Activity: Look below for the lines from the one with "lane (R330). -/" to the one with "(R37, R43). -/", and copy exactly those lines, both ends included.

Saved data entries
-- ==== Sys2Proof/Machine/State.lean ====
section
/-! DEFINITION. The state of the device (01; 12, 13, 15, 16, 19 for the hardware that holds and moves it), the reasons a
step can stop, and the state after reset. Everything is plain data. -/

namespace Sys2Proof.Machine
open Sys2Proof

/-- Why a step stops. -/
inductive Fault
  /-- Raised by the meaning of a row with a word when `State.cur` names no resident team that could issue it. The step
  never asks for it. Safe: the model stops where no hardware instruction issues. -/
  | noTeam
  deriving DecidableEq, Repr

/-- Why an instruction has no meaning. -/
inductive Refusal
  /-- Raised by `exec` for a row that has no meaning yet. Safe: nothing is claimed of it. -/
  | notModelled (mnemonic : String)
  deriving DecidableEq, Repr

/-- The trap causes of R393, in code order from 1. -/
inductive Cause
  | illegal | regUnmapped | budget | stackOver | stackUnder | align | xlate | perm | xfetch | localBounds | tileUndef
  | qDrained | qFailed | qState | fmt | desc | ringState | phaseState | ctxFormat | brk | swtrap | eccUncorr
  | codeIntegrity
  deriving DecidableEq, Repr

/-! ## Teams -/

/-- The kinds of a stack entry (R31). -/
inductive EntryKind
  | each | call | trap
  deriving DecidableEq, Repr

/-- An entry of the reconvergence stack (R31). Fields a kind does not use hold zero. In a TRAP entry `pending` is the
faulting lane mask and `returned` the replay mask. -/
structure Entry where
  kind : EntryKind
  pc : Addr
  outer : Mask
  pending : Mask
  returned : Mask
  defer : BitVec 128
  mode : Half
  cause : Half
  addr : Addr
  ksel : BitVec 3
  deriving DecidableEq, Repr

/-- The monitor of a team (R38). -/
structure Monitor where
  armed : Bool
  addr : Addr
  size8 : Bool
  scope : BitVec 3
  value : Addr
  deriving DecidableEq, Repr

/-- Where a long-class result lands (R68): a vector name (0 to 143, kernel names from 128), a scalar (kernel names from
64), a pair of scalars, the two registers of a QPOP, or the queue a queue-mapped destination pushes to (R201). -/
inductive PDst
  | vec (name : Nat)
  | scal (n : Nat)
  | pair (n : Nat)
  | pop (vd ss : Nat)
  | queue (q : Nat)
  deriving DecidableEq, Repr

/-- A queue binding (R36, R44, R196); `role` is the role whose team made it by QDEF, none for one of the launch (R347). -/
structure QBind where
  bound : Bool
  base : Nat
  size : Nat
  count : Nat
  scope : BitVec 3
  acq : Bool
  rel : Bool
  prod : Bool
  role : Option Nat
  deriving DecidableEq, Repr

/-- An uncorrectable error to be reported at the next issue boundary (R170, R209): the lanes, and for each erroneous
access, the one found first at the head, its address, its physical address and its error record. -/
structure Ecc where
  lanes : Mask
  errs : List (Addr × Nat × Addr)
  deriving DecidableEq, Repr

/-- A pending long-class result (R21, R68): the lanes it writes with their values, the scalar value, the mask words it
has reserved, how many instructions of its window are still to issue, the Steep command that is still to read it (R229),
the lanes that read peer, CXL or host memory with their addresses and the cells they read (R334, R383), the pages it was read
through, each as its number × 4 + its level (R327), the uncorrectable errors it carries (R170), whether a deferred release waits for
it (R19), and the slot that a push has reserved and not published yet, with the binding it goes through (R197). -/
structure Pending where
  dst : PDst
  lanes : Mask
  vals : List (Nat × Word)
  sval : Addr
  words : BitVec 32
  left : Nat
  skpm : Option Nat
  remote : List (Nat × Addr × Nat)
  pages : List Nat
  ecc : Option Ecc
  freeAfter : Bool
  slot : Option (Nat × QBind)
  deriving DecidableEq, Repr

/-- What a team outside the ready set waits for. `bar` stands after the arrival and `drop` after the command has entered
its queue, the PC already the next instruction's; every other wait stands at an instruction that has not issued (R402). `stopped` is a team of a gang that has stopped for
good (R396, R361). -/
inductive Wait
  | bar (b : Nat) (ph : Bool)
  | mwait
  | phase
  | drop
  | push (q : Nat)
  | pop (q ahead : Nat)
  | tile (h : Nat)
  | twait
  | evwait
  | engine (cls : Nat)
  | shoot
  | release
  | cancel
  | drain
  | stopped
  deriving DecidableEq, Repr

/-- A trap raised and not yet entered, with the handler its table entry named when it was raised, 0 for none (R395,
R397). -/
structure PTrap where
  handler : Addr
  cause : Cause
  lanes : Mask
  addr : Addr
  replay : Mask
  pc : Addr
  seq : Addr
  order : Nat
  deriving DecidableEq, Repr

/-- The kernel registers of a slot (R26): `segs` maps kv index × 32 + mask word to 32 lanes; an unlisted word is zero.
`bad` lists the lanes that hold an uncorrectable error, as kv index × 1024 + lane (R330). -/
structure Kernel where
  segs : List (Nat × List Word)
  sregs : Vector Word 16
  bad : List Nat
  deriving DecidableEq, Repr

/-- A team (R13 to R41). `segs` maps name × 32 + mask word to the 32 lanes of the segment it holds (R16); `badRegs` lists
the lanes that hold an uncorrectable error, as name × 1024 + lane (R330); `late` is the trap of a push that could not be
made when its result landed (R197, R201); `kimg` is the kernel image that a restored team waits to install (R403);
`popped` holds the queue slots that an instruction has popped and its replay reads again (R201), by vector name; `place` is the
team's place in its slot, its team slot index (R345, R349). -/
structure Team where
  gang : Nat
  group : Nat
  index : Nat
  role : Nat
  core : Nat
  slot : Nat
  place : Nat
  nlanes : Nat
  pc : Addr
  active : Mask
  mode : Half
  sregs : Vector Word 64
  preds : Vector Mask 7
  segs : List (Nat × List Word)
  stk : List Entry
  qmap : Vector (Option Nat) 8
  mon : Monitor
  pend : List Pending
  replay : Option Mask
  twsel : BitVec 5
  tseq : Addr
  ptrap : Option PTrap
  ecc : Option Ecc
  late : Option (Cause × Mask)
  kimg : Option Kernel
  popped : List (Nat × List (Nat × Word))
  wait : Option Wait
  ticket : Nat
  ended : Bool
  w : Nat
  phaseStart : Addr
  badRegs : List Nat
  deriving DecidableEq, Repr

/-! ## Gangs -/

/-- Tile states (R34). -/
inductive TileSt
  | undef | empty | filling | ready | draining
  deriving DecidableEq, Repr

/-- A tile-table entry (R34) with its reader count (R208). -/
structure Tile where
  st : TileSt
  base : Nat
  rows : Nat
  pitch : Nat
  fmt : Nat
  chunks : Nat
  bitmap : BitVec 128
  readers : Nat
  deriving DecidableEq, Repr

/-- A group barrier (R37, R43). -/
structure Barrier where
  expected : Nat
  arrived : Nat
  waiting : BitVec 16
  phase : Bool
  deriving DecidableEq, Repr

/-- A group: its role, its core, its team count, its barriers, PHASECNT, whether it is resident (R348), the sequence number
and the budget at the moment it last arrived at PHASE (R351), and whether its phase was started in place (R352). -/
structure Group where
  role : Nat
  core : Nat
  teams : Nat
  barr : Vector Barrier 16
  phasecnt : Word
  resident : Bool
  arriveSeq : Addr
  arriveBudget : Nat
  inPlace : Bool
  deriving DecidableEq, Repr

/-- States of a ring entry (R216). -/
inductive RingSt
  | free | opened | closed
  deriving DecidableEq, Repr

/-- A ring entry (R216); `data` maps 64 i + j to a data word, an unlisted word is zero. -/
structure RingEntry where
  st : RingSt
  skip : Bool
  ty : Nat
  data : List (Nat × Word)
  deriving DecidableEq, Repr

Output below:
`bad` lists the lanes that hold an uncorrectable error, as kv index × 1024 + lane (R330). -/
structure Kernel where
  segs : List (Nat × List Word)
  sregs : Vector Word 16
  bad : List Nat
  deriving DecidableEq, Repr

/-- A team (R13 to R41). `segs` maps name × 32 + mask word to the 32 lanes of the segment it holds (R16); `badRegs` lists
the lanes that hold an uncorrectable error, as name × 1024 + lane (R330); `late` is the trap of a push that could not be
made when its result landed (R197, R201); `kimg` is the kernel image that a restored team waits to install (R403);
`popped` holds the queue slots that an instruction has popped and its replay reads again (R201), by vector name; `place` is the
team's place in its slot, its team slot index (R345, R349). -/
structure Team where
  gang : Nat
  group : Nat
  index : Nat
  role : Nat
  core : Nat
  slot : Nat
  place : Nat
  nlanes : Nat
  pc : Addr
  active : Mask
  mode : Half
  sregs : Vector Word 64
  preds : Vector Mask 7
  segs : List (Nat × List Word)
  stk : List Entry
  qmap : Vector (Option Nat) 8
  mon : Monitor
  pend : List Pending
  replay : Option Mask
  twsel : BitVec 5
  tseq : Addr
  ptrap : Option PTrap
  ecc : Option Ecc
  late : Option (Cause × Mask)
  kimg : Option Kernel
  popped : List (Nat × List (Nat × Word))
  wait : Option Wait
  ticket : Nat
  ended : Bool
  w : Nat
  phaseStart : Addr
  badRegs : List Nat
  deriving DecidableEq, Repr

/-! ## Gangs -/

/-- Tile states (R34). -/
inductive TileSt
  | undef | empty | filling | ready | draining
  deriving DecidableEq, Repr

/-- A tile-table entry (R34) with its reader count (R208). -/
structure Tile where
  st : TileSt
  base : Nat
  rows : Nat
  pitch : Nat
  fmt : Nat
  chunks : Nat
  bitmap : BitVec 128
  readers : Nat
  deriving DecidableEq, Repr

/-- A group barrier (R37, R43). -/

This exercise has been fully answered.